_Your instructions_
Filter the entries and keep only the lines where the string "Machine" appears.

_Given entries_
··········
-- ==== Sys2Proof/Machine/BrandCmd.lean ====
section
/-! DEFINITION. The meanings of Brand's events and commands (R426 to R439). -/
namespace Sys2Proof.Machine

/-- RAILS_UP (R426): the five rails have started; what waits may start. -/
def execRailsUp (s : State) : Res :=
  if s.awake && s.brd.rail = .starting then .next ({ s with brd := { s.brd with rail := .up } }.brandRun none).settle else .next s

/-- BRAND_RAIL_FAULT (R427): a measured rail voltage in mV, of a panel for VCOM. -/
def execBrandRailFault (panel rail : Nat) (mv : Int) (s : State) : Res :=
  if s.awake && s.railBad panel rail mv then .next (((s.brandCut true).railsStop .fault).setEvt 0x10 2).settle else .next s

/-- RAIL_HOLD_EXPIRY (R426): the hold time after the last waveform, with nothing running or waiting. -/
def execRailHoldExpiry (s : State) : Res :=
  if !s.sys.inReset && s.brd.rail = .up && s.runningCount = 0 && !(List.range 8).any (fun p => s.panelWaits p) then .next (s.railsStop .off).settle else .next s

/-- Tally draws a legal region again after an INIT that left it white (R437, R439). -/
def State.redraw (s : State) (p : Nat) : State :=
  match (s.cPanel p).bay with
  | some n => if (s.cPanel p).legal && (s.region p 0).waiting.isNone then s.legalBay n else s
  | none => s

/-- PANEL_FRAME (R424, R429, R431, R433): a frame of a panel with running waveforms ends at its boundary. -/
def execPanelFrame (p : Nat) (s : State) : Res :=
  if !s.awake || 8 ≤ p || s.brd.rail ≠ .up || !s.panelRuns p then .next s
  else
    let s1 := s.advanceFrame p
    let s2 := if (s.panel p).init.isSome && (s1.panel p).init.isNone then s1.redraw p else s1
    .next ((s2.brandRun (some p)).panelRest p).settle

/-- BRAND_PERMIT_RETRY (R435): 1 s after a failed request, of a panel or of the rails. -/
def execBrandPermitRetry (panel : Option Nat) (s : State) : Res :=
  if s.awake then
    let s1 : State := match panel with
      | some p => s.modPanel p (fun a => { a with askLater := false })
      | none => { s with brd := { s.brd with askLater := false } }
    .next (s1.askRails.askPanels).settle
  else .next s

/-- LEGAL_REGION_REFRESH (R437): every `LEGAL_PERIOD` while the shown content has changed. -/
def execLegalRegionRefresh (bay : Nat) (s : State) : Res :=
  match s.legalPanel bay with
  | some p => if s.awake && (s.panel p).legalShown ≠ some (s.legalContent bay) then .next (s.legalRequest p (s.legalContent bay)).settle else .next s
  | none => .next s

/-! ### Commands (R439) -/

/-- The rows of a region's pixels lie in General. -/
def areaOk (g : RegionCfg) (off stride : Nat) : Bool := decide (0 < g.h) && inGeneral off ((g.h - 1) * stride + 3 * g.w)

/-- BRD_REGION_UPDATE. -/
def execBrdRegionUpdate (c : Cmd) (p r mode dither off stride : Nat) (s : State) : Res :=
  .next (s.runSettle c 0x1001 (fun s =>
    let g := s.cRegion p r
    let t := s.panelTemp p
    if 7 < p || !(s.cPanel p).used || 15 < r || !g.used || (mode ≠ 1 && mode ≠ 2) || 1 < dither || !areaOk g off stride then fail s .range
    else if s.legalRegion p r then fail s .locked
    else if s.brd.rail = .fault || (List.range g.h).any (fun j => s.poisoned (off + j * stride) (3 * g.w)) then fail s .fault
    else if (t.panel p).cold then fail s .range 1
    else if !s.captureFits p r then fail s .nospace
    else
      let u : Upd := { mode := if mode = 1 then .full else .partly, dither := decide (dither = 1), space := captureSpace g, pixels := s.captureRows off stride g }
      okay ((s.placeUpd p r u).brandRun none) (le 4 s.brd.nextNo ++ le 1 (dispOf (s.region p r)))))

/-- `STATE` of a region (R438). -/
def Region.code (g : Region) : Nat := g.waiting.isSome.toNat + 2 * g.running.isSome.toNat

/-- BRD_REGION_INFO. -/
def execBrdRegionInfo (c : Cmd) (p r : Nat) (s : State) : Res :=
  .next (s.runCmd c 0x1002 (fun s =>
    let k := s.cRegion p r
    let g := s.region p r
    let no (u : Option Upd) : Nat := match u with | some x => x.no | none => 0
    if 7 < p || !(s.cPanel p).used || 15 < r || !k.used then fail s .range
    else okay s (le 2 k.x ++ le 2 k.y ++ le 2 k.w ++ le 2 k.h ++ le 1 g.code ++ le 4 (no g.running) ++ le 4 (no g.waiting))))

/-- BRD_PANEL_INIT. -/
def execBrdPanelInit (c : Cmd) (p : Nat) (s : State) : Res :=
  .next (s.runSettle c 0x1003 (fun s =>
    if 7 < p || !(s.cPanel p).used then fail s .range
    else if s.brd.rail = .fault then fail s .fault
    else if s.panelRuns p || s.panelWaits p then fail s .state
    else okay ((s.modPanel p (fun a => { a with initWait := true })).brandRun none)))

/-- BRD_RAIL_CLEAR. -/
def execBrdRailClear (c : Cmd) (s : State) : Res :=
  .next (s.runCmd c 0x1004 (fun s =>
    if s.brd.rail ≠ .fault then fail s .state else okay { s with brd := { s.brd with rail := .off } }))

end Sys2Proof.Machine
end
··········
_Answer to this exercise_
-- ==== Sys2Proof/Machine/BrandCmd.lean ====
namespace Sys2Proof.Machine
end Sys2Proof.Machine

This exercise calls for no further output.